* **Exercise**
Within the data below, copy each line where the string "tfills" is found.
▬▬▬
/-- R413. REFUSE: the named parked lanes become running, unlapped, and take the cause at their instruction. -/
def execRefuse (cmd : BitVec 64) (s : State) : Host.Outcome State Fault Refusal :=
  if cmdOp cmd ≠ 4 then notNow
  else match s.named with
    | none => .next (s.command cmd true)
    | some q =>
      let (c, lanes, p) := s.parkedNamed q cmd
      let cause : BitVec 8 := BitVec.ofNat 8 (field cmd.toNat 31 24)
      if !refusable q cause then .next (s.command cmd true)
      else
        let s1 := s.command cmd (lanes &&& ~~~p ≠ 0)
        if p = 0 then .next s1
        else .next (s1.editCourse q c (fun x =>
          { (x.setLane p .running) with
            lapped := x.lapped &&& ~~~p, portParked := x.portParked &&& ~~~p
            refused := x.refused ++ (lanesOf p).map (fun l => { cause := cause, lane := l, ref := x.lpcAt l }) }))

/-- R413. CTXCMD_UNDEFINED_OP: an OP of 5 to 15 sets ERR. -/
def execCtxcmdUndefinedOp (cmd : BitVec 64) (s : State) : Host.Outcome State Fault Refusal :=
  if 5 ≤ cmdOp cmd then .next (s.command cmd true) else notNow

/-! ### Fault records and their service (R412, R437, R118, R126, R292, R335, R366) -/

/-- R412. The 32 bytes of a fault record. -/
def FaultRecord.bytes (r : FaultRecord) : List Byte :=
  leBytes 1 r.kind ++ leBytes 1 r.cause ++ leBytes 1 r.access ++ leBytes 1 r.course ++ leBytes 2 r.aspace.toNat ++ leBytes 2 0 ++
    leBytes 4 r.lanes.toNat ++ leBytes 4 r.cref.toNat ++ leBytes 8 r.ctx ++ leBytes 8 r.addr.toNat

/-- R437. FAULT_RING_FLUSH: the oldest record that waits in the hub is written, as there is room in the ring. -/
def execFaultRingFlush (s : State) : Host.Outcome State Fault Refusal :=
  let h := s.hub
  match h.faults with
  | [] => notNow
  | r :: rest =>
    if !pow2In h.frsize.toNat 12 13 || h.frsize.toNat < (h.frwr - h.frrd).toNat + 32 then notNow
    else
      let pa := h.frbase.toNat + h.frwr.toNat % h.frsize.toNat
      if !paExists pa then .fault (.noSuchAddress pa)
      else
        let s1 := (s.hubWrite pa r.bytes).modHub (fun h => { h with faults := rest, frwr := h.frwr + 32 })
        .next (if h.frien then { s1 with outbox := s1.outbox ++ [.firmwareInterrupt] } else s1)

/-- The n-th waiting thing of a list, where it waits, is let go. -/
def release {α : Type} (p : α → Bool) (f : α → α) (xs : List α) : Option (List α) :=
  if xs.any p then some (modFirst p f xs) else none

/-- R118, R126, R133, R167, R186, R248, R292, R335, R366, R470. FAULT_SERVICE: firmware has serviced what an access waits for,
and it tries again. `what` names the kind of access (log entry 4). -/
def execFaultService (what id : Nat) (s : State) : Host.Outcome State Fault Refusal :=
  let core (o : Option CoreSt) : Host.Outcome State Fault Refusal := match o with
    | some c => .next { s with core := c }
    | none => notNow
  let work (o : Option WorkSt) : Host.Outcome State Fault Refusal := match o with
    | some w => .next { s with work := w }
    | none => notNow
  let crs (k c : Nat) (p : Course → Bool) (f : Course → Course) : Host.Outcome State Fault Refusal :=
    if p (s.crs k c) then .next (s.modCrs k c f) else notNow
  match what with
  | 0 => core ((release (fun i => i.uid == id && i.waiting) (fun i => { i with waiting := false }) s.core.insts).map
      (fun x => { s.core with insts := x }))
  | 1 => core ((release (fun i => i.id == id && i.waiting) (fun i => { i with waiting := false }) s.core.copies).map
      (fun x => { s.core with copies := x }))
  | 2 => core ((release (fun i => i.id == id && i.waiting) (fun i => { i with waiting := false }) s.core.bins).map
      (fun x => { s.core with bins := x }))
  | 3 => core ((release (fun i => i.id == id && i.waiting) (fun i => { i with waiting := false }) s.core.tfills).map
      (fun x => { s.core with tfills := x }))
  | 4 => core ((release (fun i => i.id == id && i.waiting) (fun i => { i with waiting := false }) s.core.selq).map
      (fun x => { s.core with selq := x }))
  | 5 => crs (id / 16) (id % 16) (fun x => x.pending.any (·.waiting)) (fun x =>
      { x with pending := x.pending.map (fun p => { p with waiting := false }) })
  | 6 => work ((s.work.jcwork[id]?.filter (·.waiting)).map (fun j =>
      { s.work with jcwork := s.work.jcwork.set id { j with waiting := false } }))
  | 7 => work ((release (fun a => a.mbox == id && a.waiting) (fun a => { a with waiting := false }) s.work.appends).map
      (fun x => { s.work with appends := x }))
  | 8 => work ((release (fun r => r.q == id && r.faulted) (fun r => { r with faulted := false }) s.work.qrun).map
      (fun x => { s.work with qrun := x }))
  | 9 => crs (id / 16) (id % 16) (·.fetchWait) (fun x => { x with fetchWait := false })
  | 10 => core ((release (fun e => e.id == id && e.waiting) (fun e => { e with waiting := false }) s.core.mq).map
      (fun x => { s.core with mq := x }))
  | 11 => crs (id / 256) (id / 16 % 16) (fun x => (x.port (id % 16)).waiting) (fun x =>
      x.setPort (id % 16) { (x.port (id % 16)) with waiting := false })
  | 12 => if (s.cons id).entryWait then .next (s.modCons id (fun q => { q with entryWait := false })) else notNow
  | _ => notNow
▬▬▬
* **Response to this task**
  | 3 => core ((release (fun i => i.id == id && i.waiting) (fun i => { i with waiting := false }) s.core.tfills).map
      (fun x => { s.core with tfills := x }))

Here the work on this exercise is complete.